» **Assigned task**:
Where in the data does the word "burstWrite" appear? Find those lines and copy them.

» **Material supplied**:
-- ==== Sys2Proof/Machine/Afe.lean ====
section
/-! DEFINITION. The angle front end (R45 to R71, R403): edges and Z, the sin/cos path, correction tables, the estimator at an
update tick, validity and faults, plausibility, statistics and learning, and writes of its configuration. -/
namespace Sys2Proof.Machine

open Sys2Proof

/-- AFE_FAULT bits of channel k. -/
def faultFld (k : Nat) : Fld := if k = 0 then Fd.AFE_FAULT_CH0 else Fd.AFE_FAULT_CH1

/-- Update an angle channel. -/
def State.updAch (s : State) (k : Nat) (f : AfeCh → AfeCh) : State := s.setAch k (f (s.ach k))

/-- Counts or periods per revolution of channel k. -/
def afeCpr (s : State) (k : Nat) : Nat := s.rd (Fd.AFE_CH_CPR_CPR k)

/-- RNE(2^64 / CPR), 0 while CPR is 0. -/
def scaleOf (cpr : Nat) : Nat := if cpr = 0 then 0 else (divRne ((2 ^ 64 : Nat) : Int) (cpr : Int)).toNat

/-- S: 2^-40 aq per count or period (R48, R52). AFE_CH_SCALE shows it; for one period per revolution S is 2^64, of which the
register's 64 bits show 0. -/
def afeScale (s : State) (k : Nat) : Nat := scaleOf (afeCpr s k)

/-- Z_MODE: 3 acts as 2. -/
def afeZMode (s : State) (k : Nat) : Nat := min 2 (s.rd (Fd.AFE_CH_CFG_Z_MODE k))

/-- Count of channel k over its revolutions, as PWR_MOTION compares it. -/
def afeTotal (k : Nat) (s : State) : Int := (((s.ach k).rev * afeCpr s k + (s.ach k).cell : Nat) : Int)

/-- A learning run ends: BUSY 0, DONE or ABORTED, source 19 (R70). -/
def learnEnd (f : Fld) (s : State) : State :=
  irqEvent 19 ({ s with afe := { s.afe with learn := none } }.set1 f |>.clr Fd.AFE_LEARN_CTRL_BUSY)

/-- A run that learns channel k is aborted. -/
def learnAbort (k : Nat) (s : State) : State :=
  match s.afe.learn with
  | some l => if l.ch = k then learnEnd Fd.AFE_LEARN_CTRL_ABORTED s else s
  | none => s

/-- Channel k loses REFERENCED and with it VALID. -/
def unReference (k : Nat) (s : State) : State :=
  let s1 := s.clr (Fd.AFE_CH_STAT_REFERENCED k)
  let s2 := if afeZMode s k = 0 then s1 else s1.clr (Fd.AFE_CH_STAT_VALID k)
  learnAbort k s2

/-- A channel fault of Table 3.4 latches: source 16 or 17, input 0 or 1; all but OVERSPEED clear REFERENCED. -/
def afeFault (k b : Nat) (s : State) : State :=
  let f := faultFld k
  let s1 := if (s.rd f).testBit b then s else safRaise k (irqEvent (16 + k) (s.orF f (2 ^ b)))
  let s2 := learnAbort k (s1.clr (Fd.AFE_CH_STAT_VALID k))
  if b = 1 then s2 else unReference k s2

/-- VALID by R61. -/
def validNow (s : State) (k : Nat) : Bool :=
  s.rd (Fd.AFE_CH_CFG_TYPE k) != 0 && afeCpr s k != 0 && s.rd (faultFld k) == 0 &&
  (afeZMode s k == 0 || s.rdB (Fd.AFE_CH_STAT_REFERENCED k))

/-! ### Correction table (R53, R54) -/

/-- Active bank of channel k's table. -/
def tblActive (s : State) (k : Nat) : Nat := s.rd (if k = 0 then Fd.AFE_TBL_CTRL_ACTIVE0 else Fd.AFE_TBL_CTRL_ACTIVE1)

/-- Entry e of a bank: signed Q16.8, none where its word is uncorrectable. -/
def tblEntry (k b e : Nat) (s : State) : Option Int × State :=
  let r := slotRead (slotTbl k b e) s
  (r.1.map (fun v => sx 24 v), r.2)

/-- The corrected angle (R53): none of the correction where the table is off or the channel is not REFERENCED. -/
def tblCorrect (k theta : Nat) (s : State) : Nat × State :=
  if s.afeRdB (if k = 0 then Fd.AFE_TBL_CTRL_EN0 else Fd.AFE_TBL_CTRL_EN1) && s.rdB (Fd.AFE_CH_STAT_REFERENCED k) then
    let p := theta % 2 ^ 32
    let i := p / 2 ^ 22
    let f : Nat := p % 2 ^ 22
    let b := tblActive s k
    let x := tblEntry k b i s
    let y := tblEntry k b ((i + 1) % 1024) x.2
    match x.1, y.1 with
    | some u, some v => (enc 40 ((theta : Int) + u + rne ((v - u) * (f : Int)) 22), y.2)
    | _, _ => (theta, afeFault k 7 y.2)
  else (theta, s)

/-! ### Learning (R70) -/

/-- The reference angle of a learning run at a stamp, Q.8: from the last Z at constant speed (REF 0), or the other channel's
estimate (REF 1). The rules give no way to bring that estimate from its update to the stamp: the model extrapolates with V alone and
rounds down; the angle at the last Z is the start of the ZOFS cell, and the share of the revolution since it is rounded RNE to Q.8
(DESIGN CHOICE, log 74). -/
def learnRef (k tm : Nat) (s : State) : Option Nat :=
  let c := s.ach k
  if s.afeRdB Fd.AFE_LEARN_CTRL_REF then
    let o := s.ach (1 - k)
    let th : Int := rdn ((o.pubP : Int) + o.pubV * diffS 64 tm o.tU) 32
    let off := s.afeRdI Fd.AFE_CHK_OFFSET_OFFSET
    some (enc 40 (if k = 0 then th + off else th - off))
  else
    match c.zAt with
    | none => none
    | some tz =>
      if c.zPer = 0 then none
      else
        let zn : Nat := s.rd (Fd.AFE_CH_ZCFG_ZOFS k) % max 1 (afeCpr s k) * afeScale s k + c.zRev * 2 ^ 64
        let zt : Int := (zn : Int)
        some (enc 40 (rne zt 32 + divRne (((2 ^ 32 : Nat) : Int) * diffS 64 tm tz) (c.zPer : Int)))
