/-- QFREE (R163). -/
def scrQfree (p rd ra : Nat) (s : State) : State :=
  let q := gRead s p ra % 65536
  if qState s q = 0 then scrSet p rd 0xFFFFFFFF s
  else match readDesc q s with
    | (none, t) => scrSet p rd 0xFFFFFFFF (haltCause8 q t)
    | (some d, t) => scrSet p rd (if d.prod = p then 2 ^ d.log2 - 1 - ringDiff d d.sidx d.cidx else 0xFFFFFFFF) t

/-! ### Pattern fetch (R165) -/

/-- The tags a PFETCH may take. -/
def freeTags (s : State) (p : Nat) : List Nat := (List.range 4).filter (fun t => !tagBusy s p t)

/-- PFETCH of n bursts: a fifth fetch stalls; the tag is any free one (a free value). -/
def scrPfetch (p rd ra rb n : Nat) (s : State) : State :=
  let n' := if n = 0 then 256 else n
  let dst := gRead s p ra
  let src := (s.pairOf p).sdhi.toNat % 256 * 2 ^ 32 + gRead s p rb
  if dst % 64 ≠ 0 ∨ 0x10000 < dst + 64 * n' then scrTrapHere p 4 dst s
  else if src % 64 ≠ 0 then scrTrapHere p 4 (gRead s p rb) s
  else match freeTags s p with
    | [] => s
    | l =>
      let tag := nth 0 l ((Config.freeValue s.sys.free).toNat % l.length)
      let out := decide (xmcLines s * 64 < src + 64 * n')
      let x : FetchTag := ⟨src, dst, if out then 0 else n', if out then St.range else St.ok, !out⟩
      scrSet p rd tag (s.drawn.updPair p (fun y => { y with tags := mapPut y.tags tag x }))

/-- Write a burst to the data RAM: 8 words, a failing burst poisoned (R165, R220). -/
def burstWrite (p dst : Nat) (bad : Bool) (d : Nat) (s : State) : State :=
  forEach (List.range 8) s (fun k t =>
    let i := p * 8192 + dst / 8 + k
    let w := BitVec.ofNat 64 (d / 2 ^ (64 * k))
    if bad then (touchWord 12 i t).mput (mkey 12 i) (eccPoison w) else writeWord 12 i w t)

/-- The conditions of a WAIT that hold (R166), as its FN bits. -/
def waitBits (s : State) (p mask ref start : Nat) : Nat :=
  let d := diffS 32 (engWord s) ref
  let c0 := bit mask 0 && s.rd (Fd.SCR_DOORBELL_PENDING p) != 0
  let c1 := bit mask 1 && fetchesOf s p == 0
  let c2 := bit mask 2 && engValid s && (if bit mask 3 then decide (d ≤ 0) else decide (0 ≤ d))
  let c4 := bit mask 4 && decide ((s.pairOf p).waitTmo.toNat ≤ (s.now + 2 ^ 64 - start) % 2 ^ 64 / 2)
  b2n c0 + 2 * b2n c1 + 4 * b2n c2 + 16 * b2n c4

/-- The instruction a pair waits in ends with a result. -/
def waitEnd (p rd v : Nat) (s : State) : State :=
  scrSet p rd v (s.updPair p (fun x => { x with waiting := .none }))

/-- The status of a tag: the last fetch's, OK on a tag never used. -/
def tagStatus (s : State) (p t : Nat) : Nat :=
  match mapGet? (s.pairOf p).tags t with
  | some x => x.status
  | none => St.ok

/-- A WAIT or PWAIT of a running pair ends when its condition holds; `tmo`: what comes is the passing
of the WAIT timeout, which is nothing before WAIT_TMO cycles have passed (R165, R166). -/
def scrPoll (p : Nat) (tmo : Bool) (s : State) : State :=
  if pairState s p ≠ 1 ∨ !scrMode s then s
  else match (s.pairOf p).waiting with
    | .none => s
    | .wait rd mask ref start =>
      let b := waitBits s p mask ref start
      if b = 0 ∨ tmo ∧ !bit b 4 then s else waitEnd p rd b s
    | .pwait rd t => if tagBusy s p t then s else waitEnd p rd (tagStatus s p t) s

/-- A pattern-fetch burst of a tag arrives (R165). -/
def fetchBurst (p tag : Nat) (s : State) : State :=
  match mapGet? (s.pairOf p).tags tag with
  | none => s
  | some x =>
    if !x.busy ∨ !lineOk (x.src / 64) s then s
    else
      let r := lineRead (x.src / 64) (0x01 + p) s
      let bad := r.1.isNone || r.2.1.isNone
      let raw := fun c => cwOf r.2.2.1 c % 2 ^ 256
      let d := r.1.getD (raw 0) + (r.2.1.getD (raw 1)) * 2 ^ 256
      let s1 := burstWrite p x.dst bad d r.2.2.2
      let more := !bad && decide (1 < x.left)
      let y : FetchTag := ⟨x.src + 64, x.dst + 64, if more then x.left - 1 else 0, if bad then St.uncorrectable else St.ok, more⟩
      scrPoll p false (s1.updPair p (fun z => { z with tags := mapPut z.tags tag y }))

/-- PWAIT. -/
def scrPwait (p rd ra : Nat) (s : State) : State :=
  let t := gRead s p ra % 4
  if tagBusy s p t then s.updPair p (fun x => { x with waiting := .pwait rd t }) else scrSet p rd (tagStatus s p t) s
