/-- An NMT trigger: admitted and acting, or refused (R286). -/
def nmtCmd (admitted : Bool) (f : State → State) (s : State) : State :=
  if !nmtServed s then s
  else if admitted && !s.rdB Fd.SYS_MODE_REQ_BUSY && !scrapping s then f (idleRestart s)
  else nmtRefuse (idleRestart s)

/-- NMT Start Remote Node. -/
def nmtStart (s : State) : State :=
  match startLeads false s with
  | some m => nmtCmd true (startTo m) s
  | none => nmtCmd false id s

/-- NMT Enter Pre-operational. -/
def nmtPreOp (s : State) : State := nmtCmd (standbyFrom s) toStandby s

/-- NMT Stop Remote Node: a SAFE trigger, which prevails over a transition in progress (R22). -/
def nmtStop (s : State) : State :=
  if !nmtServed s then s else if safeReqFrom s then enterSafe 0 0xFF s else nmtRefuse (idleRestart s)

/-- NMT Reset Node: a warm reset. -/
def nmtResetNode (s : State) : State :=
  if !nmtServed s then s else if warmFrom s then warmReset Fd.SYS_RESET_CAUSE_NMT_RESET s else nmtRefuse (idleRestart s)

/-- The commanded self-test ends (Table 1.6, R361): with a failing phase at once (DESIGN CHOICE, log 59), else once every masked target has
been marched; the march has failed where a slice of it was not repaired. -/
def selfTestOver (failPhase chk : Nat) (s : State) : State :=
  if s.mode = Md.selftest ∧ s.sys.selfTest = true ∧ (failPhase ≠ 0 ∨ chk ≠ 0 ∨ bstMarched s = true) then
    let fp := if failPhase ≠ 0 then failPhase else if chk ≠ 0 then 1 else if s.bst.testBad then 4 else 0
    let s1 := selfTestEnd fp chk s
    let s2 := { s1 with sys := { s1.sys with selfTest := false } }
    if fp = 0 then retMessages (pairsRelease (enterStandby s2)) else enterSafe Blk.bst 0xFF s2
  else s

end Sys2Proof.Machine
end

» **Result**:
def burstWrite (p dst : Nat) (bad : Bool) (d : Nat) (s : State) : State :=
      let s1 := burstWrite p x.dst bad d r.2.2.2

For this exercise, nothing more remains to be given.